Bi-directional Value Learning for Risk-aware Planning Under Uncertainty: Extended Version
This work addresses risk-aware planning for autonomous systems like rovers, but it appears incremental as it builds on existing POMDP frameworks with a novel bi-directional approach.
The paper tackled the problem of decision-making under uncertainty in autonomous systems by proposing a bi-directional value learning method for risk-aware planning in partially observable settings, demonstrating its capabilities in evaluating long-range risk and safety for continuous-space rover navigation problems with long planning horizons.

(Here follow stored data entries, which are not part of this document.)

/-- Levels are 0 throughout, or up to a first 1. -/
theorem zeros_or_first_one (vs : List Level) :
    vs = List.replicate vs.length 0 ∨ ∃ k rest, vs = List.replicate k 0 ++ 1 :: rest := by
  induction vs with
  | nil => exact .inl rfl
  | cons v t ih =>
    obtain rfl | rfl : v = 0 ∨ v = 1 := BitVec.eq_zero_or_eq_one v
    · obtain h | ⟨k, rest, h⟩ := ih
      · exact .inl (by rw [List.length_cons, List.replicate_succ, ← h])
      · exact .inr ⟨k + 1, rest, by rw [List.replicate_succ, List.cons_append, ← h]⟩
    · exact .inr ⟨0, t, rfl⟩

/-! How a write of n payload bytes can end. -/

/-- The address phase fails, with this acknowledge sample; payload byte k is the first not acknowledged; all is acknowledged
(60_exceptions R211, R212; 42_buffer_master R161). -/
inductive WriteOutcome where
  | addressFails (v : Level)
  | dataFails (k : Nat)
  | acknowledged

/-- The environment of s brings a write of n payload bytes to this outcome. -/
def WriteOutcome.Occurs (o : WriteOutcome) (s : State) (n : Nat) : Prop :=
  match o with
  | .addressFails v => Presents s [v] ∧ (v = 1 ∨ s.cfg.pulledUp s.sel = false)
  | .dataFails k => k < n ∧ s.cfg.pulledUp s.sel = true ∧ Presents s (0 :: List.replicate k 0 ++ [1])
  | .acknowledged => s.cfg.pulledUp s.sel = true ∧ Presents s (0 :: List.replicate n 0)

/-- The events of the write (42_buffer_master R161; 60_exceptions R211, R212). -/
def WriteOutcome.events (o : WriteOutcome) (tUs : Nat) (addrOf : Nat → Nat) (addr : BitVec 7) (data : Nat → Payload)
    (d : Nat → Byte) (n : Nat) : List Event :=
  match o with
  | .addressFails v => addrNackEvents tUs addr 0 v
  | .dataFails k => dataNackEvents tUs addrOf addr data d k
  | .acknowledged => writeEvents tUs addrOf addr data d n

/-- The RESULT of the write: OK, or FAIL (30_encoding R95). -/
def WriteOutcome.result : WriteOutcome → Word
  | .addressFails _ | .dataFails _ => 1
  | .acknowledged => 0

theorem WriteOutcome.releases (o : WriteOutcome) {tUs : Nat} {addrOf : Nat → Nat} {addr : BitVec 7} {data : Nat → Payload}
    {d : Nat → Byte} {n : Nat} : Releases (o.events tUs addrOf addr data d n) := by
  cases o with
  | addressFails v => exact releases_addrNackEvents _ _ _ _
  | dataFails k => exact releases_dataNackEvents _ _ _ _ _ _
  | acknowledged => exact releases_writeEvents _ _ _ _ _ _

theorem WriteOutcome.bytesStored_events (o : WriteOutcome) (tUs : Nat) (addrOf : Nat → Nat) (addr : BitVec 7)
    (data : Nat → Payload) (d : Nat → Byte) (n : Nat) : bytesStored (o.events tUs addrOf addr data d n) = [] := by
  cases o <;> simp [WriteOutcome.events, addrNackEvents, dataNackEvents, writeEvents, startEvents, stopEvents]

theorem exists_outcome (s : State) (n : Nat) : ∃ o : WriteOutcome, o.Occurs s n := by
  cases hpull : s.cfg.pulledUp s.sel with
  | false => exact ⟨.addressFails s.envLevel, presents_singleton.2 rfl, .inr hpull⟩
  | true =>
    obtain hv | hv : s.envLevel = 0 ∨ s.envLevel = 1 := BitVec.eq_zero_or_eq_one s.envLevel
    · have hrest := presents_nextLevels n s.drawn
      obtain h | ⟨k, rest, h⟩ := zeros_or_first_one (nextLevels n s.drawn)
      · rw [nextLevels_length] at h
        exact ⟨.acknowledged, hpull, presents_cons.2 ⟨hv, h ▸ hrest⟩⟩
      · have hk : k < n := by
          have hlen := congrArg List.length h
          simp [nextLevels_length] at hlen
          omega
        rw [h, ← List.singleton_append, ← List.append_assoc] at hrest
        exact ⟨.dataFails k, hk, hpull, presents_cons.2 ⟨hv, hrest.left⟩⟩
    · exact ⟨.addressFails 1, presents_singleton.2 hv, .inl rfl⟩

/-- The outcome depends on the next n + 1 levels and the pull-ups only. -/
theorem WriteOutcome.Occurs.congr {o : WriteOutcome} {s t : State} {n : Nat} (h : o.Occurs s n)
    (hpull : t.cfg.pulledUp t.sel = s.cfg.pulledUp s.sel) (heq : nextLevels (n + 1) t = nextLevels (n + 1) s) :
    o.Occurs t n := by
  cases o with
  | addressFails v => exact ⟨h.1.of_nextLevels heq (by simp), by rw [hpull]; exact h.2⟩
  | dataFails k =>
    obtain ⟨hk, hp, hv⟩ := h
    exact ⟨hk, hpull.trans hp, hv.of_nextLevels heq (by simp; omega)⟩
  | acknowledged => exact ⟨hpull.trans h.1, h.2.of_nextLevels heq (by simp)⟩

section
variable {i : Instr} {addr : BitVec 7} {n : Nat} {data : Nat → Payload} {d : Nat → Byte} {ret : State → State} {s : State}
  {o : WriteOutcome}

/-- A write that is not acknowledged ends the command, whatever would follow it. -/
theorem ends_writeFailed (h : RunsAs i (writeStep addr n data ret) s) (hpos : s.cur.pos = .start 0) (hn : n ≤ 65536)
    (hb : ∀ j < n, Gives s (data j) (d j)) (ho : o.Occurs s n) (hfails : o ≠ .acknowledged) :
    Ends i (o.events s.cfg.tUs (bufAddr s.cfg.addrW s.cur.txa) addr data d n) o.result s := by
  cases o with
  | addressFails v =>
    obtain ⟨hv, hfail⟩ := ho
    exact ends_addressFailed h (transaction_write addr n data ret)
      ((silent_nextPayload n data).comp fun u => upTo_setWork u _) hpos (presents_singleton.1 hv) hfail
  | dataFails k =>
    obtain ⟨hk, hpull, hv⟩ := ho
    exact ends_dataFailed h hpos hk hn (fun j hj => hb j (by omega)) hpull hv
  | acknowledged => exact absurd rfl hfails

/-- The commands that are one write transaction begin with START, send at most 2^16 bytes, and finish with RESULT 0. -/
theorem writePlan_command {len : BitVec 16} (hw : writePlan i len = some (n, data)) :
    i.reserved = false ∧ beginCommand i = State.goto (.start 0) ∧ n ≤ 65536 ∧ ∀ w, finishWord i w = 0 := by
  have hlen := len.isLt
  cases i with
  | write _ | wrRegIdx _ _ | wrReg _ _ _ | wrRegs _ _ =>
    cases hw
    exact ⟨rfl, rfl, by omega, fun _ => rfl⟩
  | _ => cases hw

/-- A command that is one write transaction, whatever the environment acknowledges. -/
theorem ends_write (hw : writePlan i s.cur.len = some (n, data)) (hpos : s.cur.pos = .entry)
    (hb : ∀ j < n, Gives s (data j) (d j)) (ho : o.Occurs s n) :
    Ends i (o.events s.cfg.tUs (bufAddr s.cfg.addrW s.cur.txa) (deviceAddr i) data d n) o.result s := by
  obtain ⟨hi, hbegin, hn, hr⟩ := writePlan_command hw
  have hrun : RunsAs i (writeStep (deviceAddr i) n data (State.goto .finish)) (s.goto (.start 0)) :=
    fun u he hf hl _ => exec_of_writePlan (hl ▸ hw) he hf
  have ho' : o.Occurs (s.goto (.start 0)) n := ho.congr rfl
    (nextLevels_congr (s := s.goto (.start 0)) (t := s) rfl rfl rfl rfl _)
  refine Ends.of_begin hi hpos ?_
  rw [hbegin]
  by_cases hall : o = .acknowledged
  · subst hall
    exact (calls_write hrun rfl hn hb ho'.1 ho'.2).ends_finish hi fun w _ => hr w
  · exact ends_writeFailed hrun rfl hn hb ho' hall

end

/-! Where the payload comes from (30_encoding R99). -/

@[simp] theorem exceptMemReads_append (e f : List Event) : exceptMemReads (e ++ f) = exceptMemReads e ++ exceptMemReads f :=
  List.filter_append _ _

theorem exceptMemReads_flatMap {α : Type} (l : List α) (f : α → List Event) :
    exceptMemReads (l.flatMap f) = l.flatMap fun a => exceptMemReads (f a) := by
  induction l with
  | nil => rfl
  | cons a t ih => rw [List.flatMap_cons, exceptMemReads_append, ih, List.flatMap_cons]

theorem exceptMemReads_lineEvents (tUs : Nat) (code : List LineAct) :
    exceptMemReads (lineEvents tUs code) = lineEvents tUs code := by
  refine List.filter_eq_self.2 fun e he => ?_
  obtain ⟨a, -, rfl⟩ := List.mem_map.1 he
  cases a <;> rfl

theorem exceptMemReads_sendByteEvents (tUs : Nat) (d : Byte) (v : Level) :
    exceptMemReads (sendByteEvents tUs d v) = sendByteEvents tUs d v := by
  have hsample : exceptMemReads (.r .sda v :: lineEvents tUs pulse9Code) = .r .sda v :: lineEvents tUs pulse9Code :=
    congrArg _ (exceptMemReads_lineEvents tUs pulse9Code)
  simp only [sendByteEvents, exceptMemReads_append, exceptMemReads_flatMap, exceptMemReads_lineEvents, hsample]

/-- But for its read from the send buffer a payload byte is sent alike from wherever it comes. -/
theorem exceptMemReads_payloadEvents (tUs : Nat) (addrOf : Nat → Nat) (src : Payload) (d : Byte) (v : Level) :
    exceptMemReads (payloadEvents tUs addrOf src d v) = sendByteEvents tUs d v := by
  cases src with
  | field _ => exact exceptMemReads_sendByteEvents tUs d v
  | buffer _ => exact exceptMemReads_sendByteEvents tUs d v

/-- But for the reads of the send buffer a write has the same events from wherever its bytes come. -/
theorem WriteOutcome.exceptMemReads_events (o : WriteOutcome) (tUs : Nat) (addr : BitVec 7) (d : Nat → Byte) (n : Nat)
    (addrOf addrOf' : Nat → Nat) (data data' : Nat → Payload) :
    exceptMemReads (o.events tUs addrOf addr data d n) = exceptMemReads (o.events tUs addrOf' addr data' d n) := by
  cases o <;> simp only [WriteOutcome.events, dataNackEvents, writeEvents, payloadsEvents, exceptMemReads_append,
    exceptMemReads_flatMap, exceptMemReads_payloadEvents]

/-- What a run that ends leaves, on lines that its events release: the history, BUSY, RESULT, the lines, caller memory. -/
theorem Ends.leaves {i : Instr} {evs : List Event} {r : Word} {s : State} (h : Ends i evs r s) (hrel : Releases evs) :
    ∃ m u, execN i m s = .next (u.finish r) ∧ UpTo u (s.after evs) ∧ u.cur.history = s.cur.history ++ evs
      ∧ u.cur.scl = 1 ∧ u.cur.sda = 1 ∧ u.mem = (s.after evs).mem := by
  obtain ⟨u, hrun, hu⟩ := h
  obtain ⟨hscl, hsda⟩ := hrel s
  have hlog : u.cur.history = s.cur.history ++ evs := by
    unfold UpTo at hu
    rw [hu]
    exact State.after_cur_history evs s
  exact ⟨_, u, hrun, hu, hlog, hu.scl.trans hscl, hu.sda.trans hsda, hu.mem⟩

/-- A register write, or a WRITE, and the WRITE of the same bytes. -/
theorem write_of_same_bytes {i : Instr} {s s' : State} {n : Nat} {data : Nat → Payload} {d : Nat → Byte}
    (hpos : s.cur.pos = .entry) (hpos' : s'.cur.pos = .entry) (hw : writePlan i s.cur.len = some (n, data))
    (hlen : s'.cur.len.toNat = n) (hb : ∀ j < n, Gives s (data j) (d j)) (hb' : ∀ j < n, Gives s' (payloadWrite j) (d j))
    (htUs : s'.cfg.tUs = s.cfg.tUs) (hpull : s'.cfg.pulledUp s'.sel = s.cfg.pulledUp s.sel)
    (hlevels : nextLevels (n + 1) s' = nextLevels (n + 1) s) :
    ∃ (m m' : Nat) (t t' : State) (evs evs' : List Event), execN i m s = .next t
      ∧ execN (.write (deviceAddr i)) m' s' = .next t' ∧ t.cur.busy = false ∧ t'.cur.busy = false
      ∧ t.cur.history = s.cur.history ++ evs ∧ t'.cur.history = s'.cur.history ++ evs'
      ∧ exceptMemReads evs' = exceptMemReads evs ∧ t'.cur.result = t.cur.result
      ∧ t'.cur.scl = t.cur.scl ∧ t'.cur.sda = t.cur.sda ∧ t.mem = s.mem ∧ t'.mem = s'.mem := by
  obtain ⟨o, ho⟩ := exists_outcome s n
  have hw' : writePlan (.write (deviceAddr i)) s'.cur.len = some (n, payloadWrite) := by rw [← hlen]; rfl
  obtain ⟨m, u, hrun, hu, hlog, hscl, hsda, hmem⟩ := (ends_write hw hpos hb ho).leaves o.releases
  obtain ⟨m', u', hrun', hu', hlog', hscl', hsda', hmem'⟩ :=
    (ends_write hw' hpos' hb' (ho.congr hpull hlevels)).leaves o.releases
  refine ⟨m, m', _, _, _, _, hrun, hrun', rfl, rfl, hlog, hlog', ?_, rfl, hscl'.trans hscl.symm, hsda'.trans hsda.symm,
    hu.after_mem (o.bytesStored_events ..), hu'.after_mem (o.bytesStored_events ..)⟩
  rw [htUs]
  exact o.exceptMemReads_events ..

Decision-making under uncertainty is a crucial ability for autonomous systems. In its most general form, this problem can be formulated as a Partially Observable Markov Decision Process (POMDP). The solution policy of a POMDP can be implicitly encoded as a value function. In partially observable settings, the value function is typically learned via forward simulation of the system evolution. Focusing on accurate and long-range risk assessment, we propose a novel method, where the value function is learned in different phases via a bi-directional search in belief space. A backward value learning process provides a long-range and risk-aware base policy. A forward value learning process ensures local optimality and updates the policy via forward simulations. We consider a class of scalable and continuous-space rover navigation problems (RNP) to assess the safety, scalability, and optimality of the proposed algorithm. The results demonstrate the capabilities of the proposed algorithm in evaluating long-range risk/safety of the planner while addressing continuous problems with long planning horizons.